Update – January 30, 2017 – Briefs Filed in NY Nuclear Case; FERC Asked to Review Wholesale Market Rules

On Friday, New York PSC commissioners and intervenor Exelon filed reply briefs in support of their motions to dismiss a complaint that seeks to invalidate the New York’s Zero Emission Credit (ZEC) program for nuclear generators. All of the briefs authorized by the federal district court hearing the case have now been filed. The judge is not under any deadline to rule on motions to dismiss, but past cases suggest that a ruling in the spring is plausible.

The PSC and Exelon focus their replies on plaintiffs’ field preemption claims and in particular rebut the argument that there is a legally meaningful distinction between ZECs and Renewable Energy Credits (RECs). Plaintiffs claim that RECs, which are vital to renewable energy laws in approximately thirty states, are not preempted because, unlike ZECs, they are not priced administratively and are not conditioned on a determination that a generator is earning insufficient revenue from wholesale markets. The PSC and Exelon reply by pointing to FERC orders that disclaim jurisdiction over RECs sold independently of their associated energy and highlighting that ZECs are likewise sold separately from power or capacity. Moreover, states created RECs for the same reason that New York created ZECs — to provide generators with revenue that supplements energy and capacity sales. The state defendants and Exelon assert that both RECs and ZECs compensate generators for environmental attributes, which are not accounted for in FERC-regulated markets and fall squarely within the state’s jurisdiction.

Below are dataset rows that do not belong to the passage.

-- ==== Sys2Proof/Machine/RepCycle.lean ====
section
/-! DEFINITION. A cycle of a replication slot (R310): what it sends, the client's programs and entries, the reading and sending of a unit.
That units go one at a time, through one window of a unit's size, is the model's choice (DESIGN CHOICE, log entry 39). -/

namespace Sys2Proof.Machine

/-! ## What a cycle sends (R310) -/

/-- Bytes of a unit (R229). -/
def repUnit : Nat := 1048576

/-- A write of which the map does not speak yet and that is not a DROP. -/
def VWrite.undone (w : VWrite) (lo hi : Nat) : Bool := !w.done && w.data ≠ .zeros && decide (lo < w.epoch ∧ w.epoch ≤ hi)

/-- Units of a volume and of its clone parents that an entry or a write not yet destaged touches. -/
def repUnits : Nat → List Volume → Nat → List Nat
  | 0, _, _ => []
  | fuel + 1, vs, v =>
    match vs.find? (fun x => x.num = v) with
    | none => []
    | some x =>
      (x.map ++ x.emap).map (fun m => m.unit / 65) ++
      (x.writes.flatMap (fun w => if w.done || w.len = 0 then [] else
        (upto ((w.off + w.len - 1) / repUnit + 1 - w.off / repUnit)).map (fun k => w.off / repUnit + k))) ++
      (match x.parent with | some p => repUnits fuel vs p.1 | none => [])

/-- The EPOCH with which a unit resolves as of epoch `e`, and whether it resolves as HOLE or UNMAPPED (R305, R307). -/
def repEpoch : Nat → List Volume → Nat → Nat → Nat → Nat × Bool
  | 0, _, _, _, _ => (0, true)
  | fuel + 1, vs, v, e, u =>
    match vs.find? (fun x => x.num = v) with
    | none => (0, true)
    | some x =>
      let up := match x.parent with | some p => repEpoch fuel vs p.1 p.2 u | none => (0, true)
      match x.entryAt (u * 65) e with
      | none => up
      | some m =>
        match m.kind with
        | .unmapped => if x.parent.isSome then up else (m.epoch, true)
        | .hole => (m.epoch, true)
        | .recipe _ => (m.epoch, false)
        | .fine =>
          ((upto 64).foldl (fun n f => match x.entryAt (u * 65 + 1 + f) e with | some y => max n y.epoch | none => n) m.epoch, false)

/-- Writes not yet destaged that a unit has as of epoch `e`, born after `lo`; a parent's are of cycle 1. -/
def repFresh : Nat → List Volume → Nat → Nat → Nat → Nat → Bool
  | 0, _, _, _, _, _ => false
  | fuel + 1, vs, v, lo, e, u =>
    match vs.find? (fun x => x.num = v) with
    | none => false
    | some x =>
      x.writes.any (fun w => w.undone lo e && meets (w.off, w.off + w.len) (u * repUnit, (u + 1) * repUnit)) ||
      (match x.parent with
       | some p => lo = 0 && repFresh fuel vs p.1 0 p.2 u
       | none => false)

/-- Ascending without repeats. -/
def distinct (l : List Nat) : List Nat := sortNat (l.foldl (fun (acc : List Nat) x => if acc.contains x then acc else x :: acc) [])

/-- What a cycle sends of one member: units changed between two epochs, in ascending order; true for a DROP. -/
def Head.repTodo (h : Head) (v lo e : Nat) : List (Nat × Bool) :=
  let vs := h.vols.vols
  (distinct (repUnits 9 vs v)).filterMap (fun u =>
    if repFresh 9 vs v lo e u then some (u, false)
    else
      let x := repEpoch 9 vs v e u
      if lo < x.1 then some (u, x.2) else none)

/-- The members of a subject in ascending order (R309). -/
def Head.repMembers (h : Head) (x : Rep) : List Nat :=
  if x.group then h.members x.subj else if (h.vol x.subj).isSome then [x.subj] else []

/-- The epoch of a member that a cut or epoch of the subject names; 0 where there is none. -/
def Head.repEpochOf (h : Head) (x : Rep) (m e : Nat) : Nat :=
  if !x.group then e
  else
    match h.vol m with
    | none => 0
    | some v => (match v.snaps.find? (fun s => s.group = x.subj && s.cut = e) with | some s => s.epoch | none => 0)

/-- The side on which a slot's subject stands. -/
def Head.repSide (h : Head) (x : Rep) : Nat :=
  match h.repMembers x with
  | m :: _ => (match h.vol m with | some v => v.home | none => h.side)
  | [] => h.side

/-! ## The client -/

/-- A replication slot with what is new in it. -/
def Head.putRep (h : Head) (r : Nat) (x : Rep) : Head := (h.setRep r (some x)).1

/-- The words that bring a value into a register: LI, and LIH where bits 63 to 48 are not those that LI's sign gives. -/
def clientLoad (rd : Nat) (v : Word) : List Word :=
  pack [(58, 0x03), (49, rd), (0, v.toNat % 2 ^ 48)] ::
    (if (v.truncate 48).signExtend 64 = v then [] else [pack [(58, 0x04), (49, rd), (0, v.toNat / 2 ^ 48)]])

/-- The program that issues one verb (Table 2-3): its operands from g1 on, the verb with W = 1 and its result in g8, END g8. -/
def clientProgram (vc : Nat) (ops : List Word) (imm : Nat) : List Word :=
  ((upto ops.length).zip ops).flatMap (fun o => clientLoad (o.1 + 1) o.2) ++
    [pack [(58, 0x30), (49, 8), (44, bnat (!ops.isEmpty)), (41, ops.length), (33, vc), (32, 1), (0, imm)], pack [(58, 0x13), (44, 8)]]

/-- The submission entry (Table 3-1) of a verb for the target of a replication slot, on the slot's ordered stream. -/
def clientEntry (r tag vc : Nat) (ops : List Word) (imm : Nat) : Entry :=
  let p := clientProgram vc ops imm
  { h0 := pack [(32, tag), (16, Config.targetQueue r % 65536), (0, Config.targetStream r % 65536)]
    h1 := pack [(40, Config.targetSlot r % 64), (16, 1), (0, p.length)], h2 := 0, h3 := 0
    inl := fit 0 96 (p.flatMap (fun w => leBytes 8 w.toNat)) }

/-- A verb submitted to the target on the slot's stream; `vc`, operands and IMM are what its program issues. -/
def Head.repSubmit (h : Head) (r : Nat) (x : Rep) (n vc : Nat) (ops : List Word) (imm : Nat) : Head :=
  let h := h.reliable' n (.submit (Config.targetQueue r % 65536) x.slot [(clientEntry r x.slot vc ops imm).bytes])
  h.putRep r { x with tag := x.slot, slot := (x.slot + 1) % 4294967296, left := 1 }

/-- A verb submitted whose completion nobody awaits. -/
def Head.repSubmitFree (h : Head) (r : Nat) (x : Rep) (n vc : Nat) (ops : List Word) : Head × Rep :=
  (h.reliable' n (.submit (Config.targetQueue r % 65536) x.slot [(clientEntry r x.slot vc ops 0).bytes]),
   { x with slot := (x.slot + 1) % 4294967296 })

/-- Bytes sent into the target's window, the last packet with its last flag (R136). -/
def Head.repWrite (h : Head) (n maxpay : Nat) (win : Word) (b : List Byte) : Head :=
  let k := ceilDiv b.length (max 1 maxpay)
  (upto k).foldl (fun h i =>
    let part := (b.drop (i * maxpay)).take maxpay
    h.reliable' n (.write (refKey win) (refGen win) (i * maxpay) part (i + 1 = k))) h

/-- The next verb of a cycle (R310 steps 2 and 3). -/
def Head.repNext (h : Head) (r : Nat) (x : Rep) (c : Conn) : Head :=
  let base := dword x.descr 2 47 32
  match x.todo with
  | [] =>
    let subj := if x.group then dword x.descr 2 31 22 else base
    h.repSubmit r { x with phase := 6 } c.num 0x08 [BitVec.ofNat 64 subj] (bnat x.group)
  | (k, u, drop) :: _ =>
    let vol := BitVec.ofNat 64 (base + k)
    let off := BitVec.ofNat 64 (u * repUnit)
    if drop then h.repSubmit r { x with phase := 5 } c.num 0x06 [vol, off, BitVec.ofNat 64 repUnit] 0
    else h.putRep r { x with phase := 7 }

/-- A unit to be sent has been read (R310): its bytes go into the target's window, the PUT of them follows. Bytes that the read cannot give
go as free values, since the spec does not say what a client sends for them (DESIGN CHOICE, log entry 39). -/
def Head.repSend (h : Head) (r : Nat) (x : Rep) (c : Conn) (m e k u : Nat) : Head :=
  let y := h.readWhole (.rep r) m e (u * repUnit) repUnit
  let b := y.2.map (fun b => b.getD (Config.freeByte h.fresh))
  (y.1.repWrite c.num c.maxpay x.win b).repSubmit r { x with phase := 5 } c.num 0x01
    [BitVec.ofNat 64 (dword x.descr 2 47 32 + k), BitVec.ofNat 64 (u * repUnit), x.win, BitVec.ofNat 64 repUnit] 0

/-- A slot whose unit is being read from flash goes on once its chunks have come and are decompressed (R202, R222). -/
def Head.stepRep (h : Head) (r : Nat) : Head × Bool :=
  match h.rep r with
  | none => (h, false)
  | some x =>
    match x.todo, x.conn.bind h.conn with
    | (k, u, false) :: _, some c =>
      if x.phase ≠ 7 || !(h.serves (h.repSide x)) then (h, false)
      else
        let m := nth 0 (h.repMembers x) k
        let e := h.repEpochOf x m (x.cur.getD 0)
        let y := h.readStep (.rep r) (pieceChunks (h.flashPieces m e (u * repUnit) repUnit))
        if y.2 then (y.1.repSend r x c m e k u, true) else (y.1, decide (h.fl.wants.length < y.1.fl.wants.length))
    | _, _ => (h, false)

end Sys2Proof.Machine
end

The state defendants and Exelon also respond to conflict preemption claims. Earlier this month, one of the plaintiffs filed a separate complaint at FERC, requesting that the Commission order the NYISO to amend its capacity market rules to account for New York’s subsidies that “interfere with economic signals . . . [and] represent an existential threat to the organized wholesale markets.” In their reply in federal court, the state defendants point to this complaint before FERC as evidence that plaintiffs’ claim that ZECs interfere with the FERC-regulated capacity market must be dismissed; a federal court “cannot find conflict when FERC, not New York, will decide how subsidized resources participate in wholesale auctions and affect resulting prices.” The PSC commissioners also reiterate their defense that plaintiffs have no right under the Federal Power Act to bring preemption claims to federal court. Both the state defendants and Exelon also respond to plaintiffs’ dormant Commerce Clause challenge.

All of the briefs referenced in this summary, as well as a complaint filed at FERC by generators about Illinois’ ZEC law and an amicus brief filed by the Environmental Defense Fund, are available on the New York page.